Dataset entries:
-- ==== Sys2Proof/Tests/Slice0.lean ====
section
/-! SUPPORT. Tests on small states built by the helpers below: the smoke test of `WellFormed`, one or two
steps per command with the values the spec gives, and the states that meet the hypotheses of each
statement. -/

set_option maxRecDepth 100000

namespace Sys2Proof.Tests

open Sys2Proof Sys2Proof.Machine

/-! ### Well-formed terms -/

/-- A payload of 256 bytes, one more than a header can name. -/
def longPayload : List Byte := List.replicate 256 0

theorem test_wellFormed_loss : (Instr.loss longPayload).wellFormed = false := by decide
theorem test_wellFormed_startDelimiter :
    (Instr.startDelimiter longPayload).wellFormed = false := by decide
theorem test_wellFormed_transmissionCompletion :
    (Instr.transmissionCompletion longPayload).wellFormed = false := by decide
theorem test_wellFormed_abort : (Instr.abort .idleSymbol longPayload).wellFormed = false := by decide
theorem test_wellFormed_frameEnd : (Instr.frameEnd longPayload).wellFormed = false := by decide
theorem test_wellFormed_frameEnd_longest :
    (Instr.frameEnd (List.replicate 255 0)).wellFormed = true := by decide
theorem test_wellFormed_cutShort : (Instr.frameCutShort .dataByte).wellFormed = false := by decide
theorem test_wellFormed_skipEnd : (Instr.skipEnd .dataByte).wellFormed = false := by decide
theorem test_wellFormed_unknownKind : (Instr.unknownKind 0x0F#8 [0]).wellFormed = false := by decide
theorem test_wellFormed_bodies :
    ∀ i ∈ ([.probe, .unknownKind 0, .claim, .release, .readEntry, .writeEntry, .commit, .readFrames,
      .readCounters, .readGlobals, .clearCounters, .readStatus, .setTiming, .setEvents, .ackNotice,
      .resetPart] : List (List Byte → Instr)), (i (List.replicate 253 0)).wellFormed = false := by decide
theorem test_no_word_spells_a_command : decodeTableWord 8 0 = none := by decide

/-! ### The code and the checks, from chapters 04 and 11 -/

/-- The payload 05h encoded under t = 1 gets the check bytes 0Fh 0Ah (the worked example of chapter 04). -/
theorem test_checkBytes_example : checkBytesOf 1 [0x05#8] = [0x0F#8, 0x0A#8] := by decide
/-- CRC of the digits 1 to 9, the published value of the polynomial and start value of R178. -/
theorem test_payloadCrc_digits :
    payloadCrc [0x31#8, 0x32#8, 0x33#8, 0x34#8, 0x35#8, 0x36#8, 0x37#8, 0x38#8, 0x39#8] = 0x29B1#16 := by
  decide
/-- The header check's polynomial and start value over the digits 1 to 9, divided out by hand. -/
theorem test_headerCrc_digits :
    headerCrc [0x31#8, 0x32#8, 0x33#8, 0x34#8, 0x35#8, 0x36#8, 0x37#8, 0x38#8, 0x39#8] = 0xFB#8 := by decide
/-- The worked example of chapter 04: the syndromes of 05h 2Eh 0Ah, and the list of its run. -/
theorem test_syndromes_example : syndromesOf 1 [0x05#8, 0x2E#8, 0x0A#8] = [0x21#8, 0x42#8] := by decide
theorem test_locate_example : locate [0x21#8, 0x42#8] 1 3 = some [⟨1, 0x21#8⟩] := by decide
theorem test_locate_failed : locate [0x00#8, 0x05#8] 1 3 = none := by decide
theorem test_locate_miscorrection : locate [0x03#8, 0x06#8] 1 3 = some [⟨1, 0x03#8⟩] := by decide

/-! ### Helpers: headers, entries, states -/

/-- A header with the fields given, sequence 0 and its check. -/
def hdr (destination source kindFlags flow code length : Byte) : HeaderBytes :=
  withHeaderCheck ⟨destination, source, kindFlags, flow, code, length, 0, 0⟩

/-- A DATA header of flow 20. -/
def dataHdr (code length : Byte) : HeaderBytes := hdr 7 3 0x10 20 code length

/-- The settings the tests give flow 20. -/
def entry (action : Action) (strength : Strength) (order : FlowOrder) (depth : Nat) (policy : Policy) :
    FlowEntry := ⟨action, strength, order, depth, 10, policy⟩

/-- The role of a DATA frame of those settings. -/
def dataRole (e : FlowEntry) : Role := .data ⟨e, 0⟩

/-- A stored frame. -/
def frame (role : Role) (h : HeaderBytes) (cells : List CellId) (place : Place) (stamp : Option Nat) :
    Descriptor := ⟨role, h, storedLengthOf role h, cells, place, stamp, none, none, none⟩

/-- The part with node address 9, the link up, the receiver at the point given and the frames given in
descriptors 0, 1, … -/
def part (r : Reception) (frames : List Descriptor) : State :=
  { State.reset with
    nodeAddress := 9
    receiver := ⟨.linkUp, r, none, none⟩
    order := { OrderUnit.reset with nextStamp := 8 }
    store :=
      { memory := []
        freeCells := (List.finRange 128).filter fun c => !(frames.any fun fr => fr.cells.contains c)
        freeDescs := (List.finRange 40).drop frames.length
        descs := Vector.ofFn fun d : DescId => frames[d.val]?
        holdOut := false } }

/-- The part with flow 20's active entry as given. -/
def withEntry (s : State) (e : FlowEntry) : State :=
  { s with table := { s.table with bankA := setFlow s.table.bankA 20 e } }

/-- The part with the chain of flow 20 as given. -/
def withChain (s : State) (l : List DescId) : State := s.setChain 20 l

/-- The part with the frame given in the receive slot, in descriptor 0, and the others behind it. -/
def slot (fr : Descriptor) (others : List Descriptor := []) : State :=
  { part (.receiving 0) (fr :: others) with
    receiver := ⟨.linkUp, .receiving 0, some fr.header, none⟩
    codeUnit := codeUnitFor fr.role fr.header }

/-- A DATA frame of flow 20 being received, of three payload bytes and code field 1. -/
def dataFrame (e : FlowEntry) : Descriptor := frame (dataRole e) (dataHdr 1 3) [0] .receiving none

/-- A REQUEST frame being received, from manager 3, for a body of `n` bytes. -/
def requestFrame (destination : Byte) (n : Nat) : Descriptor :=
  frame .request (hdr destination 3 0x20 0 0 (byteOf (n + 3))) [0] .receiving none

/-- The part with a REQUEST to it in the receive slot, claimed by the manager that sent it. -/
def requestPart (n : Nat) : State :=
  let s := slot (requestFrame 9 n)
  { s with management := { s.management with claim := some ⟨3, Config.seconds 5⟩ } }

**Problem**:
An exact copy of every entry above is the expected answer.

**Completed exercise**:
-- ==== Sys2Proof/Tests/Slice0.lean ====
section
/-! SUPPORT. Tests on small states built by the helpers below: the smoke test of `WellFormed`, one or two
steps per command with the values the spec gives, and the states that meet the hypotheses of each
statement. -/

set_option maxRecDepth 100000

namespace Sys2Proof.Tests

open Sys2Proof Sys2Proof.Machine

/-! ### Well-formed terms -/

/-- A payload of 256 bytes, one more than a header can name. -/
def longPayload : List Byte := List.replicate 256 0

theorem test_wellFormed_loss : (Instr.loss longPayload).wellFormed = false := by decide
theorem test_wellFormed_startDelimiter :
    (Instr.startDelimiter longPayload).wellFormed = false := by decide
theorem test_wellFormed_transmissionCompletion :
    (Instr.transmissionCompletion longPayload).wellFormed = false := by decide
theorem test_wellFormed_abort : (Instr.abort .idleSymbol longPayload).wellFormed = false := by decide
theorem test_wellFormed_frameEnd : (Instr.frameEnd longPayload).wellFormed = false := by decide
theorem test_wellFormed_frameEnd_longest :
    (Instr.frameEnd (List.replicate 255 0)).wellFormed = true := by decide
theorem test_wellFormed_cutShort : (Instr.frameCutShort .dataByte).wellFormed = false := by decide
theorem test_wellFormed_skipEnd : (Instr.skipEnd .dataByte).wellFormed = false := by decide
theorem test_wellFormed_unknownKind : (Instr.unknownKind 0x0F#8 [0]).wellFormed = false := by decide
theorem test_wellFormed_bodies :
    ∀ i ∈ ([.probe, .unknownKind 0, .claim, .release, .readEntry, .writeEntry, .commit, .readFrames,
      .readCounters, .readGlobals, .clearCounters, .readStatus, .setTiming, .setEvents, .ackNotice,
      .resetPart] : List (List Byte → Instr)), (i (List.replicate 253 0)).wellFormed = false := by decide
theorem test_no_word_spells_a_command : decodeTableWord 8 0 = none := by decide

/-! ### The code and the checks, from chapters 04 and 11 -/

/-- The payload 05h encoded under t = 1 gets the check bytes 0Fh 0Ah (the worked example of chapter 04). -/
theorem test_checkBytes_example : checkBytesOf 1 [0x05#8] = [0x0F#8, 0x0A#8] := by decide
/-- CRC of the digits 1 to 9, the published value of the polynomial and start value of R178. -/
theorem test_payloadCrc_digits :
    payloadCrc [0x31#8, 0x32#8, 0x33#8, 0x34#8, 0x35#8, 0x36#8, 0x37#8, 0x38#8, 0x39#8] = 0x29B1#16 := by
  decide
/-- The header check's polynomial and start value over the digits 1 to 9, divided out by hand. -/
theorem test_headerCrc_digits :
    headerCrc [0x31#8, 0x32#8, 0x33#8, 0x34#8, 0x35#8, 0x36#8, 0x37#8, 0x38#8, 0x39#8] = 0xFB#8 := by decide
/-- The worked example of chapter 04: the syndromes of 05h 2Eh 0Ah, and the list of its run. -/
theorem test_syndromes_example : syndromesOf 1 [0x05#8, 0x2E#8, 0x0A#8] = [0x21#8, 0x42#8] := by decide
theorem test_locate_example : locate [0x21#8, 0x42#8] 1 3 = some [⟨1, 0x21#8⟩] := by decide
theorem test_locate_failed : locate [0x00#8, 0x05#8] 1 3 = none := by decide
theorem test_locate_miscorrection : locate [0x03#8, 0x06#8] 1 3 = some [⟨1, 0x03#8⟩] := by decide

/-! ### Helpers: headers, entries, states -/

/-- A header with the fields given, sequence 0 and its check. -/
def hdr (destination source kindFlags flow code length : Byte) : HeaderBytes :=
  withHeaderCheck ⟨destination, source, kindFlags, flow, code, length, 0, 0⟩

/-- A DATA header of flow 20. -/
def dataHdr (code length : Byte) : HeaderBytes := hdr 7 3 0x10 20 code length

/-- The settings the tests give flow 20. -/
def entry (action : Action) (strength : Strength) (order : FlowOrder) (depth : Nat) (policy : Policy) :
    FlowEntry := ⟨action, strength, order, depth, 10, policy⟩

/-- The role of a DATA frame of those settings. -/
def dataRole (e : FlowEntry) : Role := .data ⟨e, 0⟩

/-- A stored frame. -/
def frame (role : Role) (h : HeaderBytes) (cells : List CellId) (place : Place) (stamp : Option Nat) :
    Descriptor := ⟨role, h, storedLengthOf role h, cells, place, stamp, none, none, none⟩

/-- The part with node address 9, the link up, the receiver at the point given and the frames given in
descriptors 0, 1, … -/
def part (r : Reception) (frames : List Descriptor) : State :=
  { State.reset with
    nodeAddress := 9
    receiver := ⟨.linkUp, r, none, none⟩
    order := { OrderUnit.reset with nextStamp := 8 }
    store :=
      { memory := []
        freeCells := (List.finRange 128).filter fun c => !(frames.any fun fr => fr.cells.contains c)
        freeDescs := (List.finRange 40).drop frames.length
        descs := Vector.ofFn fun d : DescId => frames[d.val]?
        holdOut := false } }

/-- The part with flow 20's active entry as given. -/
def withEntry (s : State) (e : FlowEntry) : State :=
  { s with table := { s.table with bankA := setFlow s.table.bankA 20 e } }

/-- The part with the chain of flow 20 as given. -/
def withChain (s : State) (l : List DescId) : State := s.setChain 20 l

/-- The part with the frame given in the receive slot, in descriptor 0, and the others behind it. -/
def slot (fr : Descriptor) (others : List Descriptor := []) : State :=
  { part (.receiving 0) (fr :: others) with
    receiver := ⟨.linkUp, .receiving 0, some fr.header, none⟩
    codeUnit := codeUnitFor fr.role fr.header }

/-- A DATA frame of flow 20 being received, of three payload bytes and code field 1. -/
def dataFrame (e : FlowEntry) : Descriptor := frame (dataRole e) (dataHdr 1 3) [0] .receiving none

/-- A REQUEST frame being received, from manager 3, for a body of `n` bytes. -/
def requestFrame (destination : Byte) (n : Nat) : Descriptor :=
  frame .request (hdr destination 3 0x20 0 0 (byteOf (n + 3))) [0] .receiving none

/-- The part with a REQUEST to it in the receive slot, claimed by the manager that sent it. -/
def requestPart (n : Nat) : State :=
  let s := slot (requestFrame 9 n)
  { s with management := { s.management with claim := some ⟨3, Config.seconds 5⟩ } }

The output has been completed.